**What to produce:** Your answer should consist of the lines in the data below that contain "pinkMag".

Stored data entries
━━━━━━
-- ==== Sys2Proof/Machine/Stimulus.lean ====
section
/-! DEFINITION. The stimulus generator and its place before the correction chains (R307, R308). -/

namespace Sys2Proof.Machine
open Sys2Proof

variable {s0 : State}

/-- One xorshift step of a generator (R137). -/
def xorshift (x : Nat) : Nat :=
  let x := Nat.xor x (x * 2 ^ 13 % 2 ^ 32)
  let x := Nat.xor x (x / 2 ^ 17)
  Nat.xor x (x * 2 ^ 5 % 2 ^ 32)

/-- x_j of the pink noise: the generator seeded 0x2545F491 after j steps (Table 11.4). -/
def pinkSeed (j : Nat) : Nat := (List.range j).foldl (fun x _ => xorshift x) 0x2545F491

namespace Stim

/-- N, and M of R309. -/
def N (x : Stim) : Nat := 2 ^ x.exp
def M (x : Stim) : Nat := if x.kind == 3 then 2 * x.N else x.N

/-- Start S_i of output number i (R309). -/
def startOf (x : Stim) (i : Nat) : Nat := x.start + i * (x.M + x.gap)

/-- ln(f2 / f1), and A, in fixed point. -/
def octaves (x : Stim) : Int := X.lnRat (F.toScaled x.f2).toNat (F.toScaled x.f1).toNat
def amp (x : Stim) : Int := dbToGainX x.level

/-- Window w(n) of the sweep: raised cosines over the first and last 256 samples (Table 11.4). -/
def window (x : Stim) (n : Nat) : Int :=
  let edge := min n (x.N - 1 - n)
  if 256 ≤ edge then X.one else (X.one - X.cos (X.pi * edge / 256)) / 2

/-- The sweep without its amplitude. -/
def sweep (x : Stim) (n : Nat) : Int :=
  let L := x.octaves
  let T := X.ofRat x.N x.fA
  let k := X.div (X.mul (X.mul (2 * X.pi) (X.ofF x.f1)) T) L
  X.mul (x.window n) (X.sin (X.mul k (X.exp (L * n / x.N) - X.one)))

/-- Bins of the pink noise (Table 11.4). -/
def bins (x : Stim) : List Nat :=
  (List.range (x.N / 2)).filter (fun j =>
    let f := X.ofRat (j * x.fA) x.N
    X.ofF x.f1 ≤ f && f ≤ X.ofF x.f2)

/-- Magnitude of bin j, 1/√f_j. -/
def pinkMag (x : Stim) (j : Nat) : Int := X.div X.one (X.sqrt (X.ofRat (j * x.fA) x.N))

/-- The period P before it is scaled: the inverse transform of its bins. -/
def pinkRaw (x : Stim) (n : Nat) : Int :=
  sumI (x.bins.map (fun j =>
    X.mul (x.pinkMag j) (X.cos (2 * X.pi * (j * n % x.N : Nat) / x.N + 2 * X.pi * pinkSeed j / 2 ^ 32))))

/-- Factor that gives P the peak A. -/
def pinkScale (x : Stim) : Int :=
  let peak := maxN ((List.range x.N).map (fun n => (x.pinkRaw n).natAbs))
  if peak == 0 then 0 else X.div x.amp peak

/-- y(n) of Table 11.4, exactly. -/
def exact (x : Stim) (n : Nat) : Int :=
  match x.kind with
  | 1 => X.mul x.amp (X.sin (X.mul (2 * X.pi) (X.ofF x.f0) * n / x.fA))
  | 2 => X.mul x.amp (x.sweep n)
  | 3 => X.mul x.pinkScale (x.pinkRaw (n % x.N))
  | _ => 0

/-- y(n) in binary32: its error is held to the 2 ulp that R82 gives the functions it is made of; the order of its operations
is open (assumption 25). -/
def y (x : Stim) (n : Nat) : F32 :=
  if x.kind == 0 then 0 else F.nudge (X.toF (x.exact n)) (clampI (-2) 2 (Config.stimErr x.kind n))

/-- Number of output k in the run. -/
def place (x : Stim) (k : Nat) : Option Nat := findIdxFrom (fun o => o == k) x.outs 0

/-- Generator's output for output k at sample u: zero but while its stimulus plays. -/
def at_ (x : Stim) (k u : Nat) : F32 :=
  match x.place k with
  | some i => if x.startOf i ≤ u && u < x.startOf i + x.M then x.y (u - x.startOf i) else 0
  | none => 0

end Stim

/-- Generator's output for output k at sample u, with the fade of an aborted run (R307, R314). -/
def State.stimulus (s : State) (k u : Nat) : F32 :=
  let new := match s.meas.run with
    | some r => r.stim.at_ k u
    | none => 0
  match s.meas.fading with
  | some (x, a) =>
    if a + 64 < u then new
    else if u ≤ a then x.at_ k u
    else F.mul (F.ofRat false (64 - (u - a)) 64) (x.at_ k u)
  | none => new

/-- Weight of the stimulus in 64ths at sample u (R307): the opening or closing last begun. -/
def openWeight (es : List (Nat × Bool)) (u : Nat) : Nat :=
  match (es.filter (fun e => e.1 ≤ u)).getLast? with
  | some (B, up) => let w := min 64 (u - B + 1); if up then w else 64 - w
  | none => 0

/-- Openings and closings of output k. -/
def State.opens (s : State) (k : Nat) : List (Nat × Bool) := mget [] s.meas.opens k

/-- Input of stage 1 of output k at sample u from its render output x (R307). -/
def State.stage1In (s : State) (k u : Nat) (x : F32) : F32 :=
  let w := openWeight (s.opens k) u
  if w == 0 then x
  else
    let g := F.ofRat false w 64
    F.flush (F.fma g (s.stimulus k u) (F.flush (F.mul (F.flush (F.sub F.one g)) x)))

/-- Openings and closings that samples not yet computed may still need (R104, R307): from the last one that landed 64
samples ago. -/
def opensLeft (now : Nat) : List (Nat × Bool) → List (Nat × Bool)
  | e :: f :: es => if f.1 + 64 ≤ now then opensLeft now (f :: es) else e :: f :: es
  | es => es

/-- Own rule of 0x5D10[k]:01 (R307). A change while the last fade runs lands at its end (assumption 39). Closing an
output while its stimulus plays gives it result 3. -/
def openRule (k : Nat) (d : Bytes) (t : Tx s0) : Tx s0 :=
  let up := leNat d == 1
  let s := t.cur
  let was := s.on 0x5D10 k 0x01
  let t := t.w 0x5D10 k 0x01 (leNat d)
  if was == up then t
  else
    let es := s.opens k
    let B := match es.getLast? with
      | some e => max (nextBlock s.now) (e.1 + 64)
      | none => nextBlock s.now
    let es := opensLeft s.now es ++ [(B, up)]
    let t := t.setMeas { t.cur.meas with opens := mputD [] k es t.cur.meas.opens }
    match t.cur.meas.run with
    | some r =>
      match r.stim.place k with
      | some i =>
        if !up && r.stim.startOf i ≤ s.now && s.now < r.stim.startOf i + r.stim.M then
          let caps := r.caps.map (fun c => if c.num == i then { c with closed := true } else c)
          let t := t.setMeas { t.cur.meas with run := some { r with caps := caps } }
          (t.flagBit 0x5D10 k 0x0E 0).w 0x5D10 k 0x04 3
        else t
      | none => t
    | none => t

/-- OPEN_OUTPUT and CLOSE_OUTPUT (R307): writes of 0x5D10[k]:01. -/
def execOpenOutput (h n : Nat) (d : Bytes) (s : State) : Host.Outcome State Fault Refusal :=
  run s fun t => t.guarded h (opOf 0x5D10 n 0x01 d) (openRule n d)
def execCloseOutput (h n : Nat) (d : Bytes) (s : State) : Host.Outcome State Fault Refusal :=
  run s fun t => t.guarded h (opOf 0x5D10 n 0x01 d) (openRule n d)

end Sys2Proof.Machine
end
━━━━━━
**Task output:**
def pinkMag (x : Stim) (j : Nat) : Int := X.div X.one (X.sqrt (X.ofRat (j * x.fA) x.N))
    X.mul (x.pinkMag j) (X.cos (2 * X.pi * (j * n % x.N : Nat) / x.N + 2 * X.pi * pinkSeed j / 2 ^ 32))))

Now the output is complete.